Abbas Hyder, Ren Shen Bing, Asim Muhammad, Hassan Syeda Iqra, Abd El-Latif Ahmed A
State Key Laboratory of Public Big Data, College of Computer Science and Technology, Institute for Artificial Intelligence, Guizhou University, Guiyang, Guizhou, China.
School of Computer Science and Engineering, Central South University, Changsha, China.
PeerJ Comput Sci. 2025 May 19;11:e2623. doi: 10.7717/peerj-cs.2623. eCollection 2025.

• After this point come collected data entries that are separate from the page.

-- ==== Sys2Proof/Tests/Slice0.lean ====
section
/-! SUPPORT. The model's own tests: ill-formed terms that the checks refuse, every instruction's decoding from a word
written out bit by bit, the vectors of 95_test_vectors.md that are one step, and for every statement with hypotheses a
state and operands that meet them. Expected results are the spec's (the vector or rule named at each test). -/

namespace Sys2Proof.Tests

open Sys2Proof Sys2Proof.Machine Sys2Proof.Claims

/-! ### Well-formedness: what the checks refuse -/

/-- R101: `CA_WR` has bit 0 = 0. -/
theorem test_wf_refuses_caWr_with_read_bit : Instr.wf (.caWr 0b00000001#8) = false := by decide
/-- R102: `CA_RD` has bit 0 = 1. -/
theorem test_wf_refuses_caRd_with_write_bit : Instr.wf (.caRd 0b00000000#8) = false := by decide
/-- R89: `WR32_D3` is read in phase `Data3` of a write at a memory address only. -/
theorem test_readIn_refuses_other_contexts :
    Instr.readIn ⟨.data3, .read, .mem⟩ (.wr32D3 0) = false ∧ Instr.readIn ⟨.data3, .write, .ctrl⟩ (.wr32D3 0) = false ∧
    Instr.readIn ⟨.idle, .write, .ctrl⟩ (.saHi 0) = false := by decide

/-- `EX` with other regions. -/
def exRegions (l : List Region) : Params := { Config.ex with regions := l }
/-- `EX` with another register table. -/
def exTable (l : List RegEntry) : Params := { Config.ex with regTable := l }
/-- The page-select entry of `EX`. -/
def exPageEntry : RegEntry := ⟨0xF001, 0, .rwse, none, some .pageSelect⟩

theorem test_params_ex_wellFormed : wellFormed Config.ex = true := by decide
theorem test_params_item1_empty_region :
    windowsBounded (exRegions [⟨"x", .data, 0, 0⟩]) = false ∧ wellFormed (exRegions [⟨"x", .data, 0, 0⟩]) = false := by decide
theorem test_params_item1_region_past_boundary :
    windowsBounded (exRegions [⟨"x", .data, 0, 0xF001⟩]) = false ∧ windowsBounded (exRegions [⟨"x", .data, 0, 0xF000⟩]) = true := by
  decide
theorem test_params_item2_overlap :
    windowsDisjoint (exRegions [⟨"x", .data, 0, 0x11⟩, ⟨"y", .data, 0x10, 1⟩]) = false := by decide
theorem test_params_item3_four_regions :
    kindsCounted (exRegions (Config.ex.regions ++ [⟨"z", .data, 0x3000, 1⟩])) = false := by decide
theorem test_params_item4_base_zero :
    baseZeroRegion (exRegions [⟨"x", .data, 0, 0x10⟩]) = false ∧ baseZeroRegion (exRegions [⟨"x", .data, 1, 0x100⟩]) = false := by
  decide
theorem test_params_item6_addresses :
    tableAddresses (exTable [exPageEntry, exPageEntry]) = false ∧
    tableAddresses (exTable [⟨0xEFFF, 0, .rw, none, none⟩]) = false := by decide
theorem test_params_item7_page_select :
    onePageSelect (exTable []) = false ∧ onePageSelect (exTable [{ exPageEntry with addr := 0xF002 }]) = false ∧
    onePageSelect (exTable [{ exPageEntry with mode := .rw }]) = false := by decide
theorem test_params_item8_synthesized : synthReadOnly (exTable [⟨0xF000, 0, .rw, some 1, none⟩]) = false := by decide
theorem test_params_item9_tags :
    tagsMatchModes (exTable [⟨0xF000, 0, .rwse, none, none⟩]) = false ∧
    tagsMatchModes (exTable [⟨0xF000, 0, .rw, none, some .backupDomain⟩]) = false := by decide
theorem test_params_item10_triggers : triggersDistinct { Config.ex with trigB := 0x1006 } = false := by decide
theorem test_params_item11_outside : safeloadInside { Config.ex with ptrB := 0x0100 } = false := by decide
theorem test_params_memInit :
    memInitCanonical { Config.ex with memInit := [(0, 0)] } = false ∧
    memInitCanonical { Config.ex with memInit := [(1, 1), (0, 1)] } = false ∧
    memInitCanonical { Config.ex with memInit := [(0x100, 1)] } = false := by decide
/-- R11, D36: configuration refuses an ill-formed set. -/
theorem test_configure_refuses : goesOn (configure { Config.ex with trigB := 0x1006 }) = false := by decide

/-! ### Decoding: one word for each row of R89, written out from the row's pattern -/

theorem test_decode_caWr : decode ⟨.idle, .read, .ctrl⟩ (.transmit 0b10100110#8) = .ok (.caWr 0xA6#8) := by decide
theorem test_decode_caRd : decode ⟨.idle, .write, .mem⟩ (.transmit 0b10100111#8) = .ok (.caRd 0xA7#8) := by decide
theorem test_decode_saHi : decode ⟨.subAddressHigh, .write, .mem⟩ (.transmit 0b11110000#8) = .ok (.saHi 0xF0#8) := by decide
theorem test_decode_saLo : decode ⟨.subAddressLow, .read, .ctrl⟩ (.transmit 0b00010000#8) = .ok (.saLo 0x10#8) := by decide
theorem test_decode_wr16D0 : decode ⟨.data0, .write, .ctrl⟩ (.transmit 0b00010010#8) = .ok (.wr16D0 0x12#8) := by decide
theorem test_decode_wr16D1 : decode ⟨.data1, .write, .ctrl⟩ (.transmit 0b00110100#8) = .ok (.wr16D1 0x34#8) := by decide
theorem test_decode_rd16D0 : decode ⟨.data0, .read, .ctrl⟩ (.transmit 0b00000000#8) = .ok (.rd16D0 0x00#8) := by decide
theorem test_decode_rd16D1 : decode ⟨.data1, .read, .ctrl⟩ (.transmit 0b10101010#8) = .ok (.rd16D1 0xAA#8) := by decide
theorem test_decode_wr32D0 : decode ⟨.data0, .write, .mem⟩ (.transmit 0b00010001#8) = .ok (.wr32D0 0x11#8) := by decide
theorem test_decode_wr32D1 : decode ⟨.data1, .write, .mem⟩ (.transmit 0b00100010#8) = .ok (.wr32D1 0x22#8) := by decide
theorem test_decode_wr32D2 : decode ⟨.data2, .write, .mem⟩ (.transmit 0b00110011#8) = .ok (.wr32D2 0x33#8) := by decide
theorem test_decode_wr32D3 : decode ⟨.data3, .write, .mem⟩ (.transmit 0b00101010#8) = .ok (.wr32D3 0x2A#8) := by decide
theorem test_decode_rd32D0 : decode ⟨.data0, .read, .mem⟩ (.transmit 0b00000000#8) = .ok (.rd32D0 0x00#8) := by decide
theorem test_decode_rd32D1 : decode ⟨.data1, .read, .mem⟩ (.transmit 0b00000001#8) = .ok (.rd32D1 0x01#8) := by decide
theorem test_decode_rd32D2 : decode ⟨.data2, .read, .mem⟩ (.transmit 0b00000010#8) = .ok (.rd32D2 0x02#8) := by decide
theorem test_decode_rd32D3 : decode ⟨.data3, .read, .mem⟩ (.transmit 0b00000011#8) = .ok (.rd32D3 0x03#8) := by decide
theorem test_decode_signals :
    decode ⟨.data2, .read, .ctrl⟩ .selAssert = .ok .selAssert ∧ decode ⟨.idle, .read, .ctrl⟩ .selDeassert = .ok .selDeassert ∧
    decode ⟨.data3, .write, .ctrl⟩ .reset = .ok .reset ∧
    decode ⟨.data1, .write, .mem⟩ (.bulkRead 0x000F 3 .A .ok) = .ok (.bulkRead 0x000F 3 .A .ok) ∧
    decode ⟨.data1, .write, .mem⟩ (.regExport .ok) = .ok (.regExport .ok) := by decide
/-- R89: the two pairs that are refused by name. -/
theorem test_decode_refuses_late_control :
    decode ⟨.data2, .write, .ctrl⟩ (.transmit 0) = .error .data2InControlSpace ∧
    decode ⟨.data3, .read, .ctrl⟩ (.transmit 0) = .error .data3InControlSpace := by decide
theorem test_decodeTableWord :
    decodeTableWord 8 0x10 = some (.caWr 0x10) ∧ decodeTableWord 8 0xFF = some (.caRd 0xFF) ∧ decodeTableWord 0 0 = none := by
  decide

/-! ### One step of every instruction -/

/-- A state of `EX` in a phase of a transaction, with memory words and events to take. -/
def stateAt (x : DecoderState) (d : Direction) (a : Word16) (u : Buf) (m : Memory) (l : List Event) : State :=
  { State.reset with tState := x, tDir := d, tAddr := a, tBuf := u, mem := m, input := l }

/-- The same with nothing in the buffer, in memory or to take. -/
def phaseAt (x : DecoderState) (d : Direction) (a : Word16) : State := stateAt x d a ⟨0, 0, 0, 0⟩ [] []

/-- The memory of the common setup `SL`: `w0`, `w1`, `w2` at `DM1[A][0..2]` and the pointer `0x40` at `DM1[A][5]`. -/
def slMemory : Memory := [(0x20000, 0x11111111), (0x20001, 0x22222222), (0x20002, 0x33333333), (0x20005, 0x40)]

/-- H3: `TX 10` in `S0`. -/
theorem test_caWr_warns :
    (nextState? (exec (.caWr 0x10) State.reset)).map (fun t => (t.tDir, t.tState, t.trace)) =
      some (.write, .subAddressHigh, [.log (.warnChipId 0x10), .reply 0xFF]) := by decide
/-- H2: `TX 01` in `S0`. -/
theorem test_caRd_sets_read :
    (nextState? (exec (.caRd 0x01) State.reset)).map (fun t => (t.tDir, t.tState, t.trace)) =
      some (.read, .subAddressHigh, [.reply 0xFF]) := by decide
/-- H7: `TX EF`; the stale low byte stays until the next byte. -/
theorem test_saHi_keeps_low_byte :
    (nextState? (exec (.saHi 0xEF) (phaseAt .subAddressHigh .write 0x1234))).map (fun t => (t.tAddr, t.tState)) =
      some (0xEF34, .subAddressLow) := by decide
/-- H5: `TX CD` after `TX AB`. -/
theorem test_saLo_completes_address :
    (nextState? (exec (.saLo 0xCD) (phaseAt .subAddressLow .write 0xAB34))).map (fun t => (t.tAddr, t.tState, t.trace)) =
      some (0xABCD, .data0, [.reply 0xFF]) := by decide
/-- R105's example. -/
theorem test_wr16D0_fills_buffer :
    (nextState? (exec (.wr16D0 0x12) (phaseAt .data0 .write 0xF000))).map (fun t => (t.tBuf, t.tState, t.reg)) =
      some (⟨0x12, 0, 0, 0⟩, .data1, State.reset.reg) := by decide
/-- WR16-1. -/
theorem test_wr16D1_stores :
    (nextState? (exec (.wr16D1 0x34) (stateAt .data1 .write 0xF000 ⟨0x12, 0, 0, 0⟩ [] []))).map
      (fun t => (regGet t.reg 0xF000, t.tAddr, t.tState)) = some (0x1234, 0xF001, .data0) := by decide
/-- WR16-4 and the wrap of WR16-9: the page-select write sets page B; the address after `0xFFFF` is `0x0000`. -/
theorem test_wr16D1_page_and_wrap :
    (nextState? (exec (.wr16D1 1) (phaseAt .data1 .write 0xF001))).map (fun t => (t.page, regGet t.reg 0xF001)) = some (.B, 1) ∧
    (nextState? (exec (.wr16D1 0x78) (stateAt .data1 .write 0xFFFF ⟨0x56, 0, 0, 0⟩ [] []))).map
      (fun t => (t.tAddr, regGet t.reg 0xFFFF)) = some (0, 0x5678) := by decide
/-- RD16-4: the synthesized register; RD16-5: the unmapped one. -/
theorem test_rd16D0_replies_high_byte :
    (nextState? (exec (.rd16D0 0xAA) (phaseAt .data0 .read 0xF002))).map (fun t => (t.tBuf.b1, t.trace)) = some (1, [.reply 0]) ∧
    (nextState? (exec (.rd16D0 0) (phaseAt .data0 .read 0xF0FF))).map (fun t => t.trace) =
      some [.log (.errReadUnmapped 0xF0FF), .reply 0] := by decide
/-- R108's example. -/
theorem test_rd16D1_replies_low_byte :
    (nextState? (exec (.rd16D1 0xBB) (stateAt .data1 .read 0xF002 ⟨0, 1, 0, 0⟩ [] []))).map
      (fun t => (t.trace, t.tAddr, t.tState)) = some ([.reply 1], 0xF003, .data0) := by decide
/-- WR32-2, byte by byte. -/
theorem test_wr32_early_bytes :
    (nextState? (exec (.wr32D0 0x11) (phaseAt .data0 .write 0x20))).map (fun t => (t.tBuf, t.tState)) = some (⟨0x11, 0, 0, 0⟩, .data1) ∧
    (nextState? (exec (.wr32D1 0x22) (phaseAt .data1 .write 0x20))).map (fun t => (t.tBuf, t.tState)) = some (⟨0, 0x22, 0, 0⟩, .data2) ∧
    (nextState? (exec (.wr32D2 0x33) (phaseAt .data2 .write 0x20))).map (fun t => (t.tBuf, t.tState)) = some (⟨0, 0, 0x33, 0⟩, .data3) := by
  decide
/-- WR32-2, the commit. -/
theorem test_wr32D3_stores :
    (nextState? (exec (.wr32D3 0x44) (stateAt .data3 .write 0x20 ⟨0x11, 0x22, 0x33, 0⟩ [] []))).map
      (fun t => (t.mem, t.tAddr, t.tState)) = some ([(0x20, 0x11223344)], 0x21, .data0) := by decide
/-- S1: the safeload of three words. -/
theorem test_wr32D3_safeload :
    (nextState? (exec (.wr32D3 3) (stateAt .data3 .write 0x1006 ⟨0, 0, 0, 0⟩ slMemory []))).map (fun t => t.mem) =
      some ([(0x40, 0x11111111), (0x41, 0x22222222), (0x42, 0x33333333)] ++ slMemory ++ [(0x20006, 3)]) := by decide
/-- RD32-2: the first byte latches the word; RD32-3: an unmapped address. -/
theorem test_rd32D0_latches :
    (nextState? (exec (.rd32D0 0) (stateAt .data0 .read 0x20 ⟨0, 0, 0, 0⟩ [(0x20, 0x11223344)] []))).map
      (fun t => (t.tBuf, t.trace)) = some (⟨0x11, 0x22, 0x33, 0x44⟩, [.reply 0x11]) ∧
    (nextState? (exec (.rd32D0 0) (phaseAt .data0 .read 0x0100))).map (fun t => t.trace) =
      some [.log (.errReadUnmapped 0x0100), .reply 0] := by decide
/-- RD32-2, the later bytes; the address after `0xEFFF` is `0xF000` (R116). -/
theorem test_rd32_later_bytes :
    (nextState? (exec (.rd32D1 0) (stateAt .data1 .read 0x20 ⟨0x11, 0x22, 0x33, 0x44⟩ [] []))).map
      (fun t => (t.trace, t.tState)) = some ([.reply 0x22], .data2) ∧
    (nextState? (exec (.rd32D2 0) (stateAt .data2 .read 0x20 ⟨0x11, 0x22, 0x33, 0x44⟩ [] []))).map
      (fun t => (t.trace, t.tState)) = some ([.reply 0x33], .data3) ∧
    (nextState? (exec (.rd32D3 0) (stateAt .data3 .read 0xEFFF ⟨0x11, 0x22, 0x33, 0x44⟩ [] []))).map
      (fun t => (t.trace, t.tState, t.tAddr)) = some ([.reply 0x44], .data0, 0xF000) := by decide
/-- D4 and D2. -/
theorem test_selection :
    (nextState? (exec .selAssert (phaseAt .data1 .read 0x20))).map (fun t => t.tState) = some .data1 ∧
    (nextState? (exec .selDeassert (phaseAt .subAddressLow .read 0xF000))).map (fun t => (t.tState, t.tAddr)) =
      some (.idle, 0xF000) := by decide
/-- RS1's state before the reset. -/
def beforeReset : State :=
  { phaseAt .data1 .write 0x20 with reg := regSet State.reset.reg 0xF000 0xBEEF, page := .B, mem := [(0x10010, 0x55)] }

Detecting and segmenting salient objects from natural scenes, often referred to as salient object detection, has attracted great interest in computer vision. To address this challenge posed by complex backgrounds in salient object detection is crucial for advancing the field. This article proposes a novel deep learning-based architecture called SODU2-NET (Salient object detection U2-Net) for salient object detection that utilizes the U-NET base structure. This model addresses a gap in previous work that focused primarily on complex backgrounds by employing a densely supervised encoder-decoder network. The proposed SODU2-NET employs sophisticated background subtraction techniques and utilizes advanced deep learning architectures that can discern relevant foreground information when dealing with complex backgrounds. Firstly, an enriched encoder block with full feature fusion (FFF) with atrous spatial pyramid pooling (ASPP) varying dilation rates to efficiently capture multi-scale contextual information, improving salient object detection in complex backgrounds and reducing the loss of information during down-sampling. Secondly the block includes an attention module that refines the decoder, is constructed to enhances the detection of salient objects in complex backgrounds by selectively focusing attention on relevant features. This allows the model to reconstruct detailed and contextually relevant information, which is essential to determining salient objects accurately. Finally, the architecture has been improved by adding a residual block at the encoder end, which is responsible for both saliency prediction and map refinement. The proposed network is designed to learn the transformation between input images and ground truth, enabling accurate segmentation of salient object regions with clear borders and accurate prediction of fine structures. SODU2-NET is demonstrated to have superior performance in five public datasets, including DUTS, SOD, DUT OMRON, HKU-IS, PASCAL-S, and a new real world dataset, the Changsha dataset. Based on a comparative assessment of the model FCN, Squeeze-net, Deep Lab, Mask R-CNN the proposed SODU2-NET is found and achieve an improvement of precision (6%), recall (5%) and accuracy (3%). Overall, approach shows promise for improving the accuracy and efficiency of salient object detection in a variety of settings.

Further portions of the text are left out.